In a statement broadcast on Wednesday by the Voice of America, Kibonge said from Paris that he had formed his breakaway movement, MLC-Reforme, with "Captain" Gisolo, "Colonel" Karawa, Prof Yewawa and Jean Miru Mamba. Beyond that he did not indicate the strength of his following among rank-and-file fighters.
He said he had broken with MLC leader Jean-Pierre Bemba because of the latter's decision to send fighters to the Central African Republic (CAR) capital, Bangui, to help President Ange-Felix Patasse put down a rebellion by former army troops. "Bemba sent our soldiers to Bangui with the result that 450 of them were killed. We've decided that is enough," Kibonge said. "If tomorrow Jean-Pierre Bemba is judged for his actions, we who created the movement with him, we should not be seen as accomplices," he added.

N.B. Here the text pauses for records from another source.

/-! ### Resets, power and the start (chapters 18, 20) -/

/-- R572, R575, R577, R578: a reset that takes effect starts POWER_ON with LAST_RESET's code and the module sealed; no request,
handle, log, landing or job is left, fuses and flash stay, and a warm one keeps device memory, repairs, strikes and the fault
log that a cold one loses. A requested reset takes effect at once, or waits, merged with one that waits, while a publish or a
fuse step is in progress; below READY it restarts the sequence, cold once a cold start is in progress. R511: a chip fault is
recorded and resets a chip that has power: READY or in a warm start with what a warm reset keeps, in a cold start as a cold
one. With AUTO_RESTART 1 the chip starts again at POWER_ON with LAST_RESET 4, but after the third within an hour it is HALTED
with FAULT_LIMIT; with AUTO_RESTART 0 it stays IN_RESET. An unpowered or halted chip is left as it is. R564, R573, R616, R617:
main power good starts POWER_ON cold with the straps latched, once standby power is there; it does not come while PWR_EN is
low, after a thermal trip, or twice. Losing main power is a cold reset that never waits, to STANDBY, with the module sealed
and device memory lost; PWR_EN low is such a loss. Losing standby power is one to IN_RESET; it lifts the bar of a trip, and
leaves no sound image of a firmware write that it cuts. R247, R407, R408, R566, R579: a port of a READY chip that enters reset, by
its PERST pin or otherwise, is closed and counted; its logs, expected SEQs and marker address are gone, the records of a
publish in progress that were still to come are dropped, its requests are
marked to be taken out at the next cut and its handles leave flight, and no other port's do. A VF's reset does so for its
partition on that port alone. A pin or a reset of an absent port or of one in reset does nothing else; during a start only the
port is closed. A port leaves reset when its link trains. Choices of the model that it rests on: log entries 11, 27 and 28. -/
def Obligations.ResetsPowerAndPorts : Prop :=
  (
  (∀ (k : ResetKind) (s : State), let u := s.takeReset k
    u.boot.state = .powerOn ∧ u.boot.kind = k ∧ u.boot.lastReset = (if k = .warm then 3 else 2) ∧ u.boot.deferred = none
      ∧ u.requests = [] ∧ u.handles = [] ∧ u.logs = [] ∧ u.landings = [] ∧ u.jobs = [] ∧ u.running = none ∧ u.cache = []
      ∧ u.counters = [] ∧ u.tick = Tick.idle ∧ u.via.closed = true ∧ u.sec.isOpen = false ∧ u.sec.meas = [] ∧ u.sec.debugUsed = false
      ∧ u.flash = s.flash ∧ u.fuses = s.fuses ∧ u.flt.fenceList = s.flt.fenceList ∧ u.flt.flashLog = s.flt.flashLog
      ∧ (k = .cold → u.mem.bytes = [] ∧ u.mem.poison = [] ∧ u.mem.repairLog = s.mem.repairLog ∧ u.hot = [] ∧ u.ended = []
          ∧ u.flt.log = [] ∧ ∀ p, u.span p = Span.idle)
      ∧ (k = .warm → s.landings = [] → u.mem.bytes = s.mem.bytes ∧ u.mem.poison = s.mem.poison ∧ u.mem.lgs = s.mem.lgs
          ∧ u.mem.rows = s.mem.rows ∧ u.flt.log = s.flt.log
          ∧ u.ended = ((s.jobs.map (fun (e : Nat × Job) =>
              (e.1, { e.2 with state := JobState.ended, outcome := 0x09, endHandles := [], preempts := [] }))).reverse ++ s.ended).take 64))
  ∧ (∀ (t : Nat) (who : Requester) (value : Word) (s y : State), Reached t who s y →
    let c (k : ResetKind) : Instr := if k = .warm then .warmResetRequest t who value else .coldResetRequest t who value
    ∀ k : ResetKind,
      (s.boot.state = .ready → let m := ResetKind.merge s.boot.deferred k
        (y.resetWaits = false → exec (c k) s = .next (y.takeReset m))
        ∧ (y.resetWaits = true → exec (c k) s = .next { y with boot := { y.boot with deferred := some m } }))
      ∧ (s.boot.state = .halted → exec (c k) s = .next (if k = .cold then y.takeReset .cold else y))
      ∧ (s.boot.state = .pierBoot ∨ s.boot.state = .memTrain ∨ s.boot.state = .selftest ∨ s.boot.state = .hostEnable →
          exec (c k) s = .next (y.takeReset (if s.boot.kind = .cold then .cold else k))))
  ∧ ∀ (t : Nat) (s : State),
    (s.boot.deferred = none ∨ (s.at t).resetWaits = true → exec (.resetTakesEffect t) s = .next (s.at t))
    ∧ ∀ k, s.boot.deferred = some k → (s.at t).resetWaits = false → exec (.resetTakesEffect t) s = .next ((s.at t).takeReset k))
  ∧
  (
  ∀ (t : Nat) (cause : BitVec 8) (s : State), let now := max s.time t
    let recent := s.flt.chipFaults.filter (fun x => decide (now < x + 3600000000000))
    let k := if s.boot.state = .ready ∨ s.boot.kind = .warm then ResetKind.warm else .cold
    (s.powered = false ∨ s.boot.state = .halted → exec (.chipFault t cause) s = .next (s.at t))
    ∧ (s.powered = true → s.boot.state ≠ .halted → ∃ u, exec (.chipFault t cause) s = .next u
      ∧ u.jobs = [] ∧ u.requests = [] ∧ u.handles = [] ∧ u.landings = [] ∧ u.running = none ∧ u.tick.active = false
      ∧ u.sec.isOpen = false ∧ u.via.closed = true ∧ u.boot.kind = k ∧ u.flt.chipFaultStart = true
      ∧ u.flt.chipFaults = now :: recent ∧ u.flash = s.flash ∧ u.fuses = s.fuses ∧ u.flt.fenceList = s.flt.fenceList
      ∧ (k = .warm → s.landings = [] → u.mem.bytes = s.mem.bytes ∧ u.mem.poison = s.mem.poison)
      ∧ (s.regb 0x0B000C 31 = false → u.boot.state = .inReset)
      ∧ (s.regb 0x0B000C 31 = true → 2 ≤ recent.length → u.boot.state = .halted ∧ u.boot.haltCause = 4)
      ∧ (s.regb 0x0B000C 31 = true → recent.length < 2 → u.boot.state = .powerOn ∧ u.boot.lastReset = 4)))
  ∧
  (
  let lost (s u : State) : Prop := u.boot.mainGood = false ∧ u.boot.mainPg = false ∧ u.jobs = [] ∧ u.requests = []
    ∧ u.landings = [] ∧ u.mem.bytes = [] ∧ u.sec.isOpen = false ∧ u.via.closed = true ∧ u.fuses = s.fuses
    ∧ u.flash.unsealCount = s.flash.unsealCount ∧ u.flt.fenceList = s.flt.fenceList
  (∀ (t : Nat) (s : State), (s.boot.mainGood = false → exec (.mainPowerLoss t) s = .next (s.at t))
    ∧ (s.boot.mainGood = true → ∃ u, exec (.mainPowerLoss t) s = .next u ∧ lost s u ∧ u.boot.state = .standby ∧ u.flash = s.flash
      ∧ u.out = (s.at t).out ++ (s.at t).cutPublish ∧ u.pub = none))
  ∧ (∀ (t : Nat) (s : State), (s.boot.standby = false → exec (.standbyLoss t) s = .next (s.at t))
    ∧ (s.boot.standby = true → ∃ u, exec (.standbyLoss t) s = .next u ∧ lost s u ∧ u.boot.state = .inReset ∧ u.boot.standby = false
      ∧ u.pwr.tripped = false ∧ u.pwr.barred = false ∧ u.sb = { stream := none, firmware := none, abandoned := none }
      ∧ (s.sb.firmware = none → u.flash = s.flash) ∧ (s.sb.firmware ≠ none → u.flash.firmware.sound = false)))
  ∧ (∀ (t : Nat) (s : State), (s.boot.mainGood = true → ∃ u, exec (.pwrEnChange t false) s = .next u ∧ lost s u
      ∧ u.boot.state = .standby ∧ u.boot.pwrEn = false ∧ u.pwr.barred = s.pwr.barred)
    ∧ ∃ u, exec (.pwrEnChange t true) s = .next u ∧ u = { s.at t with boot := { s.boot with pwrEn := true }, pwr := u.pwr }
      ∧ u.pwr.enLowAt = none
      ∧ ∀ l, s.pwr.enLowAt = some l → (l + 1000000000 ≤ max s.time t → u.pwr.barred = false)
          ∧ (max s.time t < l + 1000000000 → u.pwr.barred = s.pwr.barred))
  ∧ (∀ (t : Nat) (cool mode : BitVec 2) (s : State),
    (s.boot.mainGood = true ∨ s.boot.pwrEn = false ∨ s.pwr.barred = true → exec (.mainPowerGood t cool mode) s = .next (s.at t))
    ∧ (s.boot.mainGood = false → s.boot.pwrEn = true → s.pwr.barred = false →
      ∃ u, exec (.mainPowerGood t cool mode) s = .next u ∧ u = { s.at t with boot := u.boot } ∧ u.boot.mainGood = true
        ∧ u.boot.coolStrap = cool.toNat ∧ u.boot.portMode = mode.toNat
        ∧ (s.boot.standby = true → s.sb.firmware = none → u.boot.state = .powerOn ∧ u.boot.kind = .cold
            ∧ u.boot.lastReset = s.boot.nextCause ∧ u.boot.startedAt = max s.time t)
        ∧ (s.boot.standby = false → u.boot.state = s.boot.state)))
  ∧ ∀ (t : Nat) (s : State), (s.boot.standby = true → exec (.standbyUp t) s = .next (s.at t))
    ∧ (s.boot.standby = false → ∃ u, exec (.standbyUp t) s = .next u ∧ u = { s.at t with boot := u.boot } ∧ u.boot.standby = true
      ∧ (s.boot.mainGood = false → u.boot.state = .standby)
      ∧ (s.boot.mainGood = true → u.boot.state = .powerOn ∧ u.boot.kind = .cold ∧ u.boot.lastReset = s.boot.nextCause)))
  ∧
  (
  let noHost (p : Nat) (s : State) : Prop := (∀ e ∈ s.landings, ¬(e.2.host = true ∧ e.2.port = p))
    ∧ s.ticking = true ∧ ∀ j, s.job? = some j → j.type ≠ .ingest
  let gone (f : Nat → Nat → Bool) (s u : State) : Prop :=
    u.requests = s.requests.map (fun e => (e.1, { e.2 with dropped := e.2.dropped || f e.2.port e.2.partition }))
    ∧ u.handles = s.handles.map (fun e => (e.1, if f e.2.port e.2.partition && decide (e.2.gone = 0) then
        { e.2 with gone := 1, reserve := 0 } else e.2))
    ∧ u.waiting = s.waiting.filter (fun w => !(kfind? s.handles w.handle).elim false (fun i => f i.port i.partition))
    ∧ u.logs = s.logs.filter (fun e => !f (e.1 / 256) (e.1 % 256)) ∧ u.jobs = s.jobs ∧ u.mem = s.mem ∧ u.landings = s.landings
  (∀ (t : Nat) (p : Fin 4) (c : PortResetCause) (s : State), s.portPresent p.val = true → (s.port p.val).inReset = false →
    s.boot.state = .ready → noHost p.val s →
    (∃ u, exec (.portReset t p c) s = .next u ∧ gone (fun q _ => decide (q = p.val)) s u
      ∧ u.pub = (s.at t).pub.map (fun x => { x with items := x.items.filter (fun i => !i.goesWith p.val none) })
      ∧ u.lanes = s.lanes.filter (fun e => !decide (e.1 / 8192 = p.val)) ∧ u.regw (tollPort p.val 4) = 0 ∧ u.regw (tollPort p.val 8) = 0
      ∧ (c ≠ .pfFlr → u.port p.val = Port.down ∧ u.portOpen p.val = false) ∧ (∀ q, q ≠ p.val → u.port q = s.port q))
    ∧ ∃ u, exec (.perst t p true) s = .next u ∧ gone (fun q _ => decide (q = p.val)) s u ∧ p.val ∈ u.perstLow
      ∧ u.port p.val = Port.down ∧ ∀ q, q ≠ p.val → u.port q = s.port q)
  ∧ (∀ (t : Nat) (p : Fin 4) (c : PortResetCause) (s : State),
    (s.portPresent p.val = false ∨ (s.port p.val).inReset = true → exec (.portReset t p c) s = .next (s.at t))
    ∧ (s.portPresent p.val = true → (s.port p.val).inReset = false → s.boot.state ≠ .ready → ∃ u,
        exec (.portReset t p c) s = .next u ∧ u = { s.at t with ports := u.ports } ∧ u.portOpen p.val = false
          ∧ ∀ q, q ≠ p.val → u.port q = s.port q)
    ∧ exec (.perst t p false) s = .next { s.at t with perstLow := s.perstLow.filter (fun q => decide (q ≠ p.val)) })
  ∧ (∀ (t : Nat) (p : Fin 4) (vf : BitVec 8) (s : State), s.portOpen p.val = true → noHost p.val s →
    (s.vfPart? p.val vf.toNat = none → exec (.vfFlr t p vf) s = .next ((s.at t).inc (tollCtr p.val 0x20) 1))
    ∧ ∀ k, s.vfPart? p.val vf.toNat = some k → ∃ u, exec (.vfFlr t p vf) s = .next u
      ∧ gone (fun q j => decide (q = p.val) && decide (j = k)) s u ∧ u.ports = s.ports
      ∧ u.pub = (s.at t).pub.map (fun x => { x with items := x.items.filter (fun i => !i.goesWith p.val (some k)) }))
  ∧ ∀ (t : Nat) (p : Fin 4) (s : State),
    (s.powered = true → s.portPresent p.val = true → p.val ∉ s.perstLow → (s.port p.val).linkUp = false →
      ∃ u, exec (.pcieLinkUp t p) s = .next u ∧ u = { s.at t with ports := u.ports }
        ∧ u.port p.val = { Port.down with linkUp := true, inReset := false } ∧ (∀ q, q ≠ p.val → u.port q = s.port q)
        ∧ (s.boot.state = .ready → u.portOpen p.val = true))
    ∧ (s.powered = false ∨ p.val ∈ s.perstLow ∨ (s.port p.val).linkUp = true → exec (.pcieLinkUp t p) s = .next (s.at t)))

MLC troops have been accused of pillage and raping residents in the northern suburbs of Bangui. Moreover, in the Democratic Republic of the Congo, the movement was one of three accused of involvement in cannibalism and other human rights violations.
In response to the charge, Bemba arrested nine MLC fighters, and said human rights violations were not sanctioned by his movement. The MLC has said it supports the government's request to the UN Security Council for the establishment of an international tribunal to try suspected human rights violators.